**EXERCISE DATA:**
-- ==== Sys2Proof/Laws/Safety.lean ====
section
/-! SUPPORT. The terms of Safety.lean: a new grid is off, and the reset is the procedure that `State.ResetTo` states. -/

namespace Sys2Proof.Machine

/-- A grid just made has its mode's size and every pixel off. -/
theorem Framebuffer.blank_AllOff (m : Mode) (d : Bool) : Framebuffer.AllOff ⟨m, m.blank, d⟩ := by
  refine ⟨by simp [Framebuffer.wf, Mode.blank], fun x y => ?_⟩
  simp [Framebuffer.get, Mode.blank, blankRow, List.getD_eq_getElem?_getD, Nat.mod_lt,
    Mode.width_pos, Mode.height_pos]

/-- `State.reinitialise` is the reset procedure (70_reset_and_hazards.md R462). -/
theorem State.reinitialise_ResetTo (s : State) : s.ResetTo s.reinitialise := by
  refine ⟨_, rfl, Framebuffer.blank_AllOff _ _, rfl, ?_⟩
  simp only [State.reinitialise, State.resetNotice]
  cases s.status <;> split <;> simp_all [Status.afterReset, State.emit] <;> rfl

end Sys2Proof.Machine
end

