theorem flagByte_lowBitOut_toNat (b : Byte) : (flagByte (lowBitOut b)).toNat = b.toNat % 2 := by
  have h : lowBitOut b = decide (b.toNat % 2 = 1) := by
    rw [lowBitOut, BitVec.getLsbD, Nat.testBit_zero]
  rw [h, flagByte]
  split_ifs <;> simp_all

theorem flagByte_highBitOut_toNat (b : Byte) : (flagByte (highBitOut b)).toNat = b.toNat / 128 := by
  have hb : b.toNat < 256 := b.isLt
  have h : highBitOut b = decide (b.toNat / 128 % 2 = 1) := by
    rw [highBitOut, BitVec.getLsbD, Nat.testBit_eq_decide_div_mod_eq]
  rw [h, flagByte]
  split_ifs <;> simp_all <;> omega

/-- Settles O11: the flag of Vy is written first and the shifted Vy second. -/
theorem shiftsReadVyAndWriteResultLast : Obligations.ShiftsReadVyAndWriteResultLast := by
  refine ⟨decodes_shr, decodes_shl, fun x y s => ?_, fun x y s => ?_⟩
  · obtain ⟨v, he, hx, hf, hr⟩ := exec_writes_flag_then_result (exec_shr x y s)
    refine ⟨v, he, ?_, fun h => hf h ▸ flagByte_lowBitOut_toNat _, hr⟩
    rw [hx, BitVec.toNat_ushiftRight, Nat.shiftRight_eq_div_pow, pow_one]
  · obtain ⟨v, he, hx, hf, hr⟩ := exec_writes_flag_then_result (exec_shl x y s)
    refine ⟨v, he, ?_, fun h => hf h ▸ flagByte_highBitOut_toNat _, hr⟩
    rw [hx, BitVec.toNat_shiftLeft, Nat.shiftLeft_eq, pow_one]

theorem exec_rnd (x : Reg) (nn : Byte) (s : State) :
    exec (.rnd x nn) s = .next (s.afterRandom.setReg x (s.randomByte &&& nn)) := rfl

theorem randomByte_of_supplied {s : State} {r : Byte} {rest : List Byte} (h : s.randoms = r :: rest) :
    s.randomByte = r := by
  rw [State.randomByte, h, List.headD_cons]

/-- Settles O12: the byte drawn is masked into Vx and the draw is used up. -/
theorem randomByteIsMasked : Obligations.RandomByteIsMasked := by
  refine ⟨decodes_rnd, fun x nn s => ⟨s.randomByte, s.v.set x.val (s.randomByte &&& nn), exec_rnd x nn s,
    by simp, fun q hq => by simp [hq]⟩, fun x nn r rest s h => ?_⟩
  rw [exec_rnd, randomByte_of_supplied h]
  simp only [State.setReg, State.afterRandom, h, List.tail_cons]

end Sys2Proof.Machine
end

section
/-! PROOFS. 5XY_ and 9XY_ (41_control.md R207, R208). -/

namespace Sys2Proof.Machine

theorem exec_seReg (x y : Reg) (s : State) :
    exec (.seReg x y) s = .next (s.skipIf (s.v.get x == s.v.get y)) := rfl

theorem exec_sneReg (x y : Reg) (s : State) :
    exec (.sneReg x y) s = .next (s.skipIf (s.v.get x != s.v.get y)) := rfl

/-- Settles O15: the rows examine the top nibble only, and each is a skip on the comparison of Vx with Vy. -/
theorem registerSkipsAdvancePc : Obligations.RegisterSkipsAdvancePc := by
  refine ⟨decodes_seReg, decodes_sneReg, fun x y s => ?_, fun x y s => ?_⟩
  · rw [exec_seReg, State.skipIf_beq]
  · rw [exec_sneReg, State.skipIf_bne]

end Sys2Proof.Machine
end

section
/-! PROOFS. 2NNN and 00EE (41_control.md R201, R204). -/

namespace Sys2Proof.Machine

theorem exec_call (nnn : Addr) (s : State) : exec (.call nnn) s = .next (s.callTo (zextAddr nnn)) := rfl

theorem exec_ret (s : State) : exec .ret s = .next s.returnFrom := rfl

theorem toNat_zextAddr_and_0xFFF (nnn : Addr) : (zextAddr nnn &&& 0xFFF).toNat = nnn.toNat := by
  rw [toNat_and_0xFFF, zextAddr_toNat, Nat.mod_eq_of_lt nnn.isLt]

/-- Reading an entry after a write, for the stack and the keys (for registers it is `State.get_set_v`). -/
theorem get_set_entry {α : Type} (v : Vector α 16) (n : Nat) (hn : n < 16) (a : α) (k : Fin 16) :
    (v.set n a).get k = if k.val = n then a else v.get k := by
  simp only [Vector.get_eq_getElem, Vector.getElem_set, eq_comm (a := n)]

/-- Settles O16: with room the advanced PC is the next entry and the target the masked immediate; with none, the call
raises. -/
theorem callPushesOrOverflows : Obligations.CallPushesOrOverflows := by
  refine ⟨decodes_call, fun nnn s h => ⟨_, _, _, (exec_call nnn s).trans (congrArg _ (s.callTo_push _ h)), rfl,
    toNat_zextAddr_and_0xFFF nnn, fun k hk => ?_, fun k hk => ?_⟩,
    fun nnn s h => (exec_call nnn s).trans (congrArg _ (s.callTo_full _ h))⟩
  · rw [get_set_entry, if_pos hk]
  · rw [get_set_entry, if_neg hk]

**BRIEF:**
Return nothing but the lines from the top of the records above through the line that has "Mode.width_pos, Mode.height_pos]". Keep each one exact.

**WRITTEN RESPONSE:**
-- ==== Sys2Proof/Laws/Safety.lean ====
section
/-! SUPPORT. The terms of Safety.lean: a new grid is off, and the reset is the procedure that `State.ResetTo` states. -/

namespace Sys2Proof.Machine

/-- A grid just made has its mode's size and every pixel off. -/
theorem Framebuffer.blank_AllOff (m : Mode) (d : Bool) : Framebuffer.AllOff ⟨m, m.blank, d⟩ := by
  refine ⟨by simp [Framebuffer.wf, Mode.blank], fun x y => ?_⟩
  simp [Framebuffer.get, Mode.blank, blankRow, List.getD_eq_getElem?_getD, Nat.mod_lt,
    Mode.width_pos, Mode.height_pos]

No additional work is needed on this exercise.